(Records from a collection)
☆ ☆ ☆
/-- O20. A presence edge starts or abandons the debounce, whose end starts the identity read of a fitted port and empties one
whose drive is gone; a sideband answer ends its request, an attention reads the cause; training ends in UP with the lanes
and credits of the front-end; a failed training counts a try on its lane. Each clause concludes that the command answers a
next state, under hypotheses on the state and the operands alone. Completes: presenceEdge, presenceDebounceEnd,
tsbResponse, tsbResponseTimeout, tsbAttention, tetherTrainingDone, tetherTrainingFail. (From R82, R87, R88, R91.) -/
def Obligations.PortLife : Prop :=
  (∀ (p : Fin 32) (low : Bool) (s : State), (tthOf s p).fitted = low → exec (.presenceEdge p low) s = .next s) ∧
  (∀ (p : Fin 32) (s : State), (tthOf s p).fitted = false → mode s ≠ 0 → portState s p = 0 →
    exec (.presenceEdge p true) s = .next (goDebounce (setTth s p fun t => { t with fitted := true, debounceHigh := false })
    p)) ∧
  (∀ (p : Fin 32) (s : State), mode s ≠ 0 → portState s p = 1 → (tthOf s p).fitted = true →
    exec (.presenceDebounceEnd p) s = .next (goIdent (setPrsnt s p true) p)) ∧
  (∀ (p : Fin 32) (s : State), mode s ≠ 0 → portState s p = 5 → (tthOf s p).debounceHigh = true → (tthOf s p).fitted = false →
    exec (.presenceDebounceEnd p) s = .next (goEmpty s p)) ∧
  (∀ (p : Fin 32) (c : BitVec 8) (d : List Byte) (r : TsbReq) (s : State), (tthOf s p).tsb = some r → c.toNat ≠ 0xFF →
    exec (.tsbResponse p c d true) s = .next (takeoverCheck (tsbEnd (tsbNext s p) p r c.toNat (d.map (·.toNat))))) ∧
  (∀ (p : Fin 32) (c : BitVec 8) (d : List Byte) (r : TsbReq) (s : State), (tthOf s p).tsb = some r → r.tries < 3 →
    exec (.tsbResponse p c d false) s = .next (takeoverCheck (emit (setTth s p fun t =>
    { t with tsb := some { r with tries := r.tries + 1 } }) (.tsbReq p (tsbFrame r))))) ∧
  (∀ (p : Fin 32) (r : TsbReq) (s : State), (tthOf s p).tsb = some r → r.tries < 3 →
    exec (.tsbResponseTimeout p) s = .next (emit (setTth s p fun t => { t with tsb := some { r with tries := r.tries + 1 } })
    (.tsbReq p (tsbFrame r)))) ∧
  (∀ (p : Fin 32) (r : TsbReq) (s : State), (tthOf s p).tsb = some r → 3 ≤ r.tries →
    exec (.tsbResponseTimeout p) s = .next (tsbDone s p 0xFF [])) ∧
  (∀ (p : Fin 32) (c : BitVec 8) (s : State), (tthOf s p).tsb = none → sbUsable s p = true → claimed s (baseTTH p) = false →
    tsbHas s p 10 = false →
    exec (.tsbAttention p c) s = .next (tsbRead (evtSet (fsetb (setFe s p fun x =>
    { x with attnCause := x.attnCause ||| c.toNat }) (TTH_SIDEBAND p) TTH_SIDEBAND_ATTN true) (.tth p) TTH_EVT_ATTN) p 10
    0x0220 4)) ∧
  (∀ (p : Fin 32) (up : BitVec 4) (s : State), portState s p = 4 → enabledLanes s p up.toNat ≠ 0 → enabledDown s p true = true
    → domOn s (11 + p) = true → domOn s (43 + p) = true → 32 ≤ identField s p 16 2 → (tthOf s p).reread = false →
    exec (.tetherTrainingDone p up true) s = .next (enterUp (setTth (setCredits (setLanes s p (enabledLanes s p up.toNat)
    true) p) p fun t => { t with lastCred := 0 }) p)) ∧
  (∀ (p : Fin 32) (up : BitVec 4) (s : State), portState s p = 4 → enabledLanes s p up.toNat ≠ 0 → enabledDown s p true = true
    → domOn s (11 + p) = true → domOn s (43 + p) = true → identField s p 16 2 < 32 →
    exec (.tetherTrainingDone p up true) s = .next (goFault s p 3)) ∧
  (∀ (p : Fin 32) (l : Fin 5) (s : State), portState s p = 6 →
    exec (.tetherTrainingFail p l) s = .next (syncTries (setTth s p fun t =>
    { t with laneTries := updAt t.laneTries l fun n => min 3 (n + 1) }) p))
☆ ☆ ☆
Exercise goal: The answer must be the same records, repeated exactly and in full.

Answer section:
/-- O20. A presence edge starts or abandons the debounce, whose end starts the identity read of a fitted port and empties one
whose drive is gone; a sideband answer ends its request, an attention reads the cause; training ends in UP with the lanes
and credits of the front-end; a failed training counts a try on its lane. Each clause concludes that the command answers a
next state, under hypotheses on the state and the operands alone. Completes: presenceEdge, presenceDebounceEnd,
tsbResponse, tsbResponseTimeout, tsbAttention, tetherTrainingDone, tetherTrainingFail. (From R82, R87, R88, R91.) -/
def Obligations.PortLife : Prop :=
  (∀ (p : Fin 32) (low : Bool) (s : State), (tthOf s p).fitted = low → exec (.presenceEdge p low) s = .next s) ∧
  (∀ (p : Fin 32) (s : State), (tthOf s p).fitted = false → mode s ≠ 0 → portState s p = 0 →
    exec (.presenceEdge p true) s = .next (goDebounce (setTth s p fun t => { t with fitted := true, debounceHigh := false })
    p)) ∧
  (∀ (p : Fin 32) (s : State), mode s ≠ 0 → portState s p = 1 → (tthOf s p).fitted = true →
    exec (.presenceDebounceEnd p) s = .next (goIdent (setPrsnt s p true) p)) ∧
  (∀ (p : Fin 32) (s : State), mode s ≠ 0 → portState s p = 5 → (tthOf s p).debounceHigh = true → (tthOf s p).fitted = false →
    exec (.presenceDebounceEnd p) s = .next (goEmpty s p)) ∧
  (∀ (p : Fin 32) (c : BitVec 8) (d : List Byte) (r : TsbReq) (s : State), (tthOf s p).tsb = some r → c.toNat ≠ 0xFF →
    exec (.tsbResponse p c d true) s = .next (takeoverCheck (tsbEnd (tsbNext s p) p r c.toNat (d.map (·.toNat))))) ∧
  (∀ (p : Fin 32) (c : BitVec 8) (d : List Byte) (r : TsbReq) (s : State), (tthOf s p).tsb = some r → r.tries < 3 →
    exec (.tsbResponse p c d false) s = .next (takeoverCheck (emit (setTth s p fun t =>
    { t with tsb := some { r with tries := r.tries + 1 } }) (.tsbReq p (tsbFrame r))))) ∧
  (∀ (p : Fin 32) (r : TsbReq) (s : State), (tthOf s p).tsb = some r → r.tries < 3 →
    exec (.tsbResponseTimeout p) s = .next (emit (setTth s p fun t => { t with tsb := some { r with tries := r.tries + 1 } })
    (.tsbReq p (tsbFrame r)))) ∧
  (∀ (p : Fin 32) (r : TsbReq) (s : State), (tthOf s p).tsb = some r → 3 ≤ r.tries →
    exec (.tsbResponseTimeout p) s = .next (tsbDone s p 0xFF [])) ∧
  (∀ (p : Fin 32) (c : BitVec 8) (s : State), (tthOf s p).tsb = none → sbUsable s p = true → claimed s (baseTTH p) = false →
    tsbHas s p 10 = false →
    exec (.tsbAttention p c) s = .next (tsbRead (evtSet (fsetb (setFe s p fun x =>
    { x with attnCause := x.attnCause ||| c.toNat }) (TTH_SIDEBAND p) TTH_SIDEBAND_ATTN true) (.tth p) TTH_EVT_ATTN) p 10
    0x0220 4)) ∧
  (∀ (p : Fin 32) (up : BitVec 4) (s : State), portState s p = 4 → enabledLanes s p up.toNat ≠ 0 → enabledDown s p true = true
    → domOn s (11 + p) = true → domOn s (43 + p) = true → 32 ≤ identField s p 16 2 → (tthOf s p).reread = false →
    exec (.tetherTrainingDone p up true) s = .next (enterUp (setTth (setCredits (setLanes s p (enabledLanes s p up.toNat)
    true) p) p fun t => { t with lastCred := 0 }) p)) ∧
  (∀ (p : Fin 32) (up : BitVec 4) (s : State), portState s p = 4 → enabledLanes s p up.toNat ≠ 0 → enabledDown s p true = true
    → domOn s (11 + p) = true → domOn s (43 + p) = true → identField s p 16 2 < 32 →
    exec (.tetherTrainingDone p up true) s = .next (goFault s p 3)) ∧
  (∀ (p : Fin 32) (l : Fin 5) (s : State), portState s p = 6 →
    exec (.tetherTrainingFail p l) s = .next (syncTries (setTth s p fun t =>
    { t with laneTries := updAt t.laneTries l fun n => min 3 (n + 1) }) p))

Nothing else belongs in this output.